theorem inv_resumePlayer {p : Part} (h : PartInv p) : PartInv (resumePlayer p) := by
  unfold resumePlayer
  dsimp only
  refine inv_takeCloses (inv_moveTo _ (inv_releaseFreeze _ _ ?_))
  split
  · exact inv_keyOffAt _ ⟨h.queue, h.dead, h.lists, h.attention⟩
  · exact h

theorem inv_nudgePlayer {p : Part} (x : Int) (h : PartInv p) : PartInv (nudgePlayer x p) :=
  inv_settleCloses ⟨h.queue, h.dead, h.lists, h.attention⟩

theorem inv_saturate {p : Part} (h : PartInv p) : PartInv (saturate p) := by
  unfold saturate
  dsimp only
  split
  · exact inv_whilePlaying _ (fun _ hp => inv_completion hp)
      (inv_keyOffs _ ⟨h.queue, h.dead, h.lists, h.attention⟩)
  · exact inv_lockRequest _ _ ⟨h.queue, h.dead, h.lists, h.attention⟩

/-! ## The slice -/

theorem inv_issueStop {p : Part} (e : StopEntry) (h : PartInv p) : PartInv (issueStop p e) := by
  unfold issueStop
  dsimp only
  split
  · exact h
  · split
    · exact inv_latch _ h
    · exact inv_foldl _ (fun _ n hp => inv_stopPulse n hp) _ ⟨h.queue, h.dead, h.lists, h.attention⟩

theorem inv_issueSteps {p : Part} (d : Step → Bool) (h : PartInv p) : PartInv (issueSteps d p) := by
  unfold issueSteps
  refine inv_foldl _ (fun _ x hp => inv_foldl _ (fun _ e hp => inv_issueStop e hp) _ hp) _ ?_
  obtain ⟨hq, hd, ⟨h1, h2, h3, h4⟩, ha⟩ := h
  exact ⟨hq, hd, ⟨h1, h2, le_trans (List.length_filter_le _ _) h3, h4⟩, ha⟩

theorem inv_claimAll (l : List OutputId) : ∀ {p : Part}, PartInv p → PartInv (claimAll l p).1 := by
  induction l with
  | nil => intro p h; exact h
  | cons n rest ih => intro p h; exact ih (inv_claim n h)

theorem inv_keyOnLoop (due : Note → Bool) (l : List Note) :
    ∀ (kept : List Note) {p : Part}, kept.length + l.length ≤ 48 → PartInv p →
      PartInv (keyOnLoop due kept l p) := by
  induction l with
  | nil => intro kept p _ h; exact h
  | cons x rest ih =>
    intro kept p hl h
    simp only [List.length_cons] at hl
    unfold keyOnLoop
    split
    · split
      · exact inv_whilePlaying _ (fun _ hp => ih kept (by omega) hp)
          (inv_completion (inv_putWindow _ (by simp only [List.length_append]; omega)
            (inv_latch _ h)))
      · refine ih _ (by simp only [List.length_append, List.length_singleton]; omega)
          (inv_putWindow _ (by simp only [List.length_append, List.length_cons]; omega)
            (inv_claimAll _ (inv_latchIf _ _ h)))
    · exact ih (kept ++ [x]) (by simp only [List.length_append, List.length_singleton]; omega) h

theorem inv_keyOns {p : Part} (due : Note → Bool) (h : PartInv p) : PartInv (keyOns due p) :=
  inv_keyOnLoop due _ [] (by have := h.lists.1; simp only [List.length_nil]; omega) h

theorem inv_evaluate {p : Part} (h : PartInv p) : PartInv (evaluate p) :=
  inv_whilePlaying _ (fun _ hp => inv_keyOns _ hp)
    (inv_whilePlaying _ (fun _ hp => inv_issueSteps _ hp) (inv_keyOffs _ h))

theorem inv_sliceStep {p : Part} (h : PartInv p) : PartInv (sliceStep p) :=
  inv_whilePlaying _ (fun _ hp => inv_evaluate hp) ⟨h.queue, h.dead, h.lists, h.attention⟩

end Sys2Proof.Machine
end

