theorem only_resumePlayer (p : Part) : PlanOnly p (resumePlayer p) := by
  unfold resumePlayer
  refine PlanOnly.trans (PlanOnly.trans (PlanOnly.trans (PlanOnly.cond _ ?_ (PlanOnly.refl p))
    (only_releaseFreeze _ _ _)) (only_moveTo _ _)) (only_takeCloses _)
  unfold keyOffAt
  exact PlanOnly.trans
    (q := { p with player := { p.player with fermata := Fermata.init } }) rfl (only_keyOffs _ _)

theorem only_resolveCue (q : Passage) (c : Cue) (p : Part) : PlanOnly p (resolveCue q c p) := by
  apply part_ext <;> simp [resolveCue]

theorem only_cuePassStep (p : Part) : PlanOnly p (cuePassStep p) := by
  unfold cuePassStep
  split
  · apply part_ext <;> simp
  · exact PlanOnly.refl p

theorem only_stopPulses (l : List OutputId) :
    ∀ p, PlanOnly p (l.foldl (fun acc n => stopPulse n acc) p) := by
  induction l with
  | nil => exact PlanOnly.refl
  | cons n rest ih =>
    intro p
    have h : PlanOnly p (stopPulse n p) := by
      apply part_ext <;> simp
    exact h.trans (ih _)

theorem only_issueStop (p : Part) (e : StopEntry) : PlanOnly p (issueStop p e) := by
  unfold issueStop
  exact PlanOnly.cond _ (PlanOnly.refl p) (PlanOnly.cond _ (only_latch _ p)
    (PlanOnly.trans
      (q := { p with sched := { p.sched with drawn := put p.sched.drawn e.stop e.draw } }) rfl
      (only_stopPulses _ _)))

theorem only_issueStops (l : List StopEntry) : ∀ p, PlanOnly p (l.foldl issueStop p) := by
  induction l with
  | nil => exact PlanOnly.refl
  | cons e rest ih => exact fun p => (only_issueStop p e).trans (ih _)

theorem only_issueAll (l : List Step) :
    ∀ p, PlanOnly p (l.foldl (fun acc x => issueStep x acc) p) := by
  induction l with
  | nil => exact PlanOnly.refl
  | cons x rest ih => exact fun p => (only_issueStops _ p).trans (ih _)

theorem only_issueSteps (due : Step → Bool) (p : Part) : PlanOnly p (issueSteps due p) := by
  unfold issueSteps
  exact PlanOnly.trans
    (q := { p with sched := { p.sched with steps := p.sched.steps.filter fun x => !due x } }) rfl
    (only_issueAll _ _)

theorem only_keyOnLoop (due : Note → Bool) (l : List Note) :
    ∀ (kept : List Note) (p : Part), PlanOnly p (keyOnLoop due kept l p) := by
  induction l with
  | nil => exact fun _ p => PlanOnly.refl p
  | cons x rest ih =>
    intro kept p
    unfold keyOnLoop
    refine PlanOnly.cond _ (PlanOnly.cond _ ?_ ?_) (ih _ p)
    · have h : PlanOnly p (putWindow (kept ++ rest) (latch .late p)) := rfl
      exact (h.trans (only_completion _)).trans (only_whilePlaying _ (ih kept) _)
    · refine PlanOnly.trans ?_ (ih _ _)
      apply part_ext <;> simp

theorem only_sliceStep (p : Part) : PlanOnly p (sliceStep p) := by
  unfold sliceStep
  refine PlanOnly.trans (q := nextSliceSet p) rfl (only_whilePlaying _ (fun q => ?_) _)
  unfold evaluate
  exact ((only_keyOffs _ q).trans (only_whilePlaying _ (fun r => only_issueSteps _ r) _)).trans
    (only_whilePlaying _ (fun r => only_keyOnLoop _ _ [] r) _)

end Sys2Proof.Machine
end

---

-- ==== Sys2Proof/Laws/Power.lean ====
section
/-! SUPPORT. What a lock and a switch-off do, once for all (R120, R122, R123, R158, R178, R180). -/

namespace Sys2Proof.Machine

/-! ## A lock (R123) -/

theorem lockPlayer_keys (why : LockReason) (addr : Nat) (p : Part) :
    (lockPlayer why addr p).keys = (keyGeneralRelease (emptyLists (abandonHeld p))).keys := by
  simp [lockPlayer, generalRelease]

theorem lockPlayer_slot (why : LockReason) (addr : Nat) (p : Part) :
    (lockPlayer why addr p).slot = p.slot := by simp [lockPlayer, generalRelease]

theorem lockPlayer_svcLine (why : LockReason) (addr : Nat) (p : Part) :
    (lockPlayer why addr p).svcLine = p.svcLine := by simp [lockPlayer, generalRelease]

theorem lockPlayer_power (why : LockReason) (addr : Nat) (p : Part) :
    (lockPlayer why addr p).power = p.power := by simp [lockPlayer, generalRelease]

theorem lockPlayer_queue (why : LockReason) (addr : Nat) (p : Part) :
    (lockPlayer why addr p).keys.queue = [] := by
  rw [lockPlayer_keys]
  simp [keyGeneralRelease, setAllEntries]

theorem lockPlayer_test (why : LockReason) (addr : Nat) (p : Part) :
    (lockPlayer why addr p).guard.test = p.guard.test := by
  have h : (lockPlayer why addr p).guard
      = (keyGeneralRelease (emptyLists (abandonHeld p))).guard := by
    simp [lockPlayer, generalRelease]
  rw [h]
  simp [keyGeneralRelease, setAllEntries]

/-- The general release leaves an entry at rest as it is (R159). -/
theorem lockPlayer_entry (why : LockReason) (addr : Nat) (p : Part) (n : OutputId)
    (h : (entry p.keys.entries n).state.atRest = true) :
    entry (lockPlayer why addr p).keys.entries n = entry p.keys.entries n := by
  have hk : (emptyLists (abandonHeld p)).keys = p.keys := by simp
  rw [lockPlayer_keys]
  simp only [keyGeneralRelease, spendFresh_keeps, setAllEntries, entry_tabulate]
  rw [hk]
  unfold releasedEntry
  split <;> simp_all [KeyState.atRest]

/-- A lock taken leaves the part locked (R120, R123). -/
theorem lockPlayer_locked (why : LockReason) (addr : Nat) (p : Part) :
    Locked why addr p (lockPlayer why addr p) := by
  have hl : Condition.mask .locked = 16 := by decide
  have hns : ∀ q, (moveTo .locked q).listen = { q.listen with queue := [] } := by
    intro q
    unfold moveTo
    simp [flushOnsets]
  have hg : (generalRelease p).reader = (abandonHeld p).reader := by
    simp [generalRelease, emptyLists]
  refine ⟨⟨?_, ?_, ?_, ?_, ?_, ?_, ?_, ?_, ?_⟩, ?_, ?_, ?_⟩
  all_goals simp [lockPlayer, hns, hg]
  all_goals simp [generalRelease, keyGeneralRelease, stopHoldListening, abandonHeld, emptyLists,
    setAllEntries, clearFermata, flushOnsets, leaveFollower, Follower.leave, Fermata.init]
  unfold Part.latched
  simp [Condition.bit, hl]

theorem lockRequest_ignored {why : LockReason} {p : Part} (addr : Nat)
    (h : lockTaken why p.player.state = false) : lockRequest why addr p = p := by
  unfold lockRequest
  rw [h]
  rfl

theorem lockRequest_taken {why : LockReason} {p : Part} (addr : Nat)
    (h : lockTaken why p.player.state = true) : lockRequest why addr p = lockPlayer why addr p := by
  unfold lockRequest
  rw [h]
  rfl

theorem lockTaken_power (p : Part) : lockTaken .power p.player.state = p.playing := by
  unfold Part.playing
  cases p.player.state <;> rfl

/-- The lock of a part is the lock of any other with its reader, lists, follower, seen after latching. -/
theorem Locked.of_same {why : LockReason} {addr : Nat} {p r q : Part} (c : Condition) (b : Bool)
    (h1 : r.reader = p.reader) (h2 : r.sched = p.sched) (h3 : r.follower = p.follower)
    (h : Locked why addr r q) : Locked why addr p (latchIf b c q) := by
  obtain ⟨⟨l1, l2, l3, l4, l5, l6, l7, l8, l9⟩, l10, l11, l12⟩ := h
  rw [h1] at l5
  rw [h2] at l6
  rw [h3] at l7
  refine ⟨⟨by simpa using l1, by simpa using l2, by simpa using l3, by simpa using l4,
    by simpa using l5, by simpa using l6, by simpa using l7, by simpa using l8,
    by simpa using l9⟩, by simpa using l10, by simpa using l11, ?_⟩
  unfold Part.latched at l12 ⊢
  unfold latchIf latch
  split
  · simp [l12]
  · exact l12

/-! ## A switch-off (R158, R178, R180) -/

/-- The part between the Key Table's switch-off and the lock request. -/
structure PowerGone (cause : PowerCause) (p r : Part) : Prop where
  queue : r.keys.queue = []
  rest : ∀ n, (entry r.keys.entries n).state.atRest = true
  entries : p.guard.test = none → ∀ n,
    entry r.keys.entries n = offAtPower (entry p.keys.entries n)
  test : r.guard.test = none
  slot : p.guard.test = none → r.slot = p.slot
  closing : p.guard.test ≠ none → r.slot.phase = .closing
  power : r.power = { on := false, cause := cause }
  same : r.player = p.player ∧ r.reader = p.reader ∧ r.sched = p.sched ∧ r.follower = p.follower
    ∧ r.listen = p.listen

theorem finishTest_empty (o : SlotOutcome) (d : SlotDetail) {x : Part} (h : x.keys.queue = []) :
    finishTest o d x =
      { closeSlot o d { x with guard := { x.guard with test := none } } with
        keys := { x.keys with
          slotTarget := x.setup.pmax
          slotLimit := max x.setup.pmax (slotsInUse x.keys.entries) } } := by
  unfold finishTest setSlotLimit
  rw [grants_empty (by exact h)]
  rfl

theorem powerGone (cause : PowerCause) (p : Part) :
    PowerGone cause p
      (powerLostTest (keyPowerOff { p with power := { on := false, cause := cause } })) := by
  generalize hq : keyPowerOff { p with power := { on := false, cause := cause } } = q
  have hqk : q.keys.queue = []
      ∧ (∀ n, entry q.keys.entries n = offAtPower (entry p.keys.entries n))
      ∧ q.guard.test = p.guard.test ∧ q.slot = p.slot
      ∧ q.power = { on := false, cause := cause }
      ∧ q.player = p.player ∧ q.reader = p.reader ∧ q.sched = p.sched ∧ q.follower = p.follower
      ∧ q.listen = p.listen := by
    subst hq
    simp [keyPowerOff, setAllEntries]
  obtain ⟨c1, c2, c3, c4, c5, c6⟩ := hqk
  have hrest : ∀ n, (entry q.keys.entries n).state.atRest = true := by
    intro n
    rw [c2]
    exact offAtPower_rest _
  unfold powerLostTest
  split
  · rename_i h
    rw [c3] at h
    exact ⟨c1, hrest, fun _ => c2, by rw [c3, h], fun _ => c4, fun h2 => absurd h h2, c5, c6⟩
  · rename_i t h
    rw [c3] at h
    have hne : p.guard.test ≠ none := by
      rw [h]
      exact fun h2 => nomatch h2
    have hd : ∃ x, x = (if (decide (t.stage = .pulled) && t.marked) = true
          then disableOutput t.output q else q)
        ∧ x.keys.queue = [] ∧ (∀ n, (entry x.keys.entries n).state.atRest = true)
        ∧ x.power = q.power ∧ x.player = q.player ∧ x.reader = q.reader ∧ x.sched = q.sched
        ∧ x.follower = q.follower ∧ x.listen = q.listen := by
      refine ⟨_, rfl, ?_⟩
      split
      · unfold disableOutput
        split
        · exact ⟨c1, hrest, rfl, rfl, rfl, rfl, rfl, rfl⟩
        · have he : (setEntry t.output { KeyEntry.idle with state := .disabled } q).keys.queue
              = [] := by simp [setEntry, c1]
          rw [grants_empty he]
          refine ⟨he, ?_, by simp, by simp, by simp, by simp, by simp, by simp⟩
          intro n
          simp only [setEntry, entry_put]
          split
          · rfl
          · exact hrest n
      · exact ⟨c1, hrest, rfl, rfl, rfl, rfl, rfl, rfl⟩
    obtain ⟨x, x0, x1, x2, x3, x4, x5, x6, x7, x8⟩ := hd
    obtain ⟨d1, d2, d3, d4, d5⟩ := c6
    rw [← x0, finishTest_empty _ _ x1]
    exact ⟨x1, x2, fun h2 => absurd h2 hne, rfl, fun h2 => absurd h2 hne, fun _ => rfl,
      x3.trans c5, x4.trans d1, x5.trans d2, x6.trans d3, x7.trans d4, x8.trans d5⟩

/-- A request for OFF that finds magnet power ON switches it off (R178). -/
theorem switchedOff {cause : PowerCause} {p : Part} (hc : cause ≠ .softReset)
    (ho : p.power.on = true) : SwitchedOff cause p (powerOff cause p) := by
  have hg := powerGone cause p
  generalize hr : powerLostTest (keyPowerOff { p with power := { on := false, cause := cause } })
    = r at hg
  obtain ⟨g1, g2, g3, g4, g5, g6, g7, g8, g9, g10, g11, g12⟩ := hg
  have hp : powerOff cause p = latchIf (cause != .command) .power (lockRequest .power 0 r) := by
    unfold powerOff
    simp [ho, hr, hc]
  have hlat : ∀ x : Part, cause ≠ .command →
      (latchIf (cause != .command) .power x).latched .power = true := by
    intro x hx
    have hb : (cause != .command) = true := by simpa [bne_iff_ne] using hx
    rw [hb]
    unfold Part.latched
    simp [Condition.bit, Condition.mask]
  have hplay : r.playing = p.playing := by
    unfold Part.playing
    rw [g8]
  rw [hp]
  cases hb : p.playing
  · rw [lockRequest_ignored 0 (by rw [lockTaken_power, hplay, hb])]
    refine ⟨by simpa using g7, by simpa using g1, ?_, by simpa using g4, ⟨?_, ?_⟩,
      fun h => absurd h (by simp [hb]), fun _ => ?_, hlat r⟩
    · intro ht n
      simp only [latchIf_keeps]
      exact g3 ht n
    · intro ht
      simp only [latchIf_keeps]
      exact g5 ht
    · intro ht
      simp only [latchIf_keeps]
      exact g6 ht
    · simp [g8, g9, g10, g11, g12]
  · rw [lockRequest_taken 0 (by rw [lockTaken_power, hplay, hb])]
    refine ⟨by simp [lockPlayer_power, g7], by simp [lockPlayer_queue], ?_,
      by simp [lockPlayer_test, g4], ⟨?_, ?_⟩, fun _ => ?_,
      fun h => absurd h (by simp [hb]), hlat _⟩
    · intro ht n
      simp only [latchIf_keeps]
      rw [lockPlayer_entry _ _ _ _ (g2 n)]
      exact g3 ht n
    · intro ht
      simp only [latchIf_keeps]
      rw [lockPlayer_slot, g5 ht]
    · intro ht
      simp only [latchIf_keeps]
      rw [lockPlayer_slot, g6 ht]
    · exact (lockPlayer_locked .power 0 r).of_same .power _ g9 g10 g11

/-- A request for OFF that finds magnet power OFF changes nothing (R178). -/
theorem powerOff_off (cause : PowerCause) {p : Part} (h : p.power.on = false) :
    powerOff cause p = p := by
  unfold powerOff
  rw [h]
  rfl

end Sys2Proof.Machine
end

# [Exercise description]
In the entries above, find the line with "lock request. -/" and the line with "q.follower = p.follower", then set down exactly those two and every line between them, nothing else.

# [Task result]
/-- The part between the Key Table's switch-off and the lock request. -/
structure PowerGone (cause : PowerCause) (p r : Part) : Prop where
  queue : r.keys.queue = []
  rest : ∀ n, (entry r.keys.entries n).state.atRest = true
  entries : p.guard.test = none → ∀ n,
    entry r.keys.entries n = offAtPower (entry p.keys.entries n)
  test : r.guard.test = none
  slot : p.guard.test = none → r.slot = p.slot
  closing : p.guard.test ≠ none → r.slot.phase = .closing
  power : r.power = { on := false, cause := cause }
  same : r.player = p.player ∧ r.reader = p.reader ∧ r.sched = p.sched ∧ r.follower = p.follower
    ∧ r.listen = p.listen

theorem finishTest_empty (o : SlotOutcome) (d : SlotDetail) {x : Part} (h : x.keys.queue = []) :
    finishTest o d x =
      { closeSlot o d { x with guard := { x.guard with test := none } } with
        keys := { x.keys with
          slotTarget := x.setup.pmax
          slotLimit := max x.setup.pmax (slotsInUse x.keys.entries) } } := by
  unfold finishTest setSlotLimit
  rw [grants_empty (by exact h)]
  rfl

theorem powerGone (cause : PowerCause) (p : Part) :
    PowerGone cause p
      (powerLostTest (keyPowerOff { p with power := { on := false, cause := cause } })) := by
  generalize hq : keyPowerOff { p with power := { on := false, cause := cause } } = q
  have hqk : q.keys.queue = []
      ∧ (∀ n, entry q.keys.entries n = offAtPower (entry p.keys.entries n))
      ∧ q.guard.test = p.guard.test ∧ q.slot = p.slot
      ∧ q.power = { on := false, cause := cause }
      ∧ q.player = p.player ∧ q.reader = p.reader ∧ q.sched = p.sched ∧ q.follower = p.follower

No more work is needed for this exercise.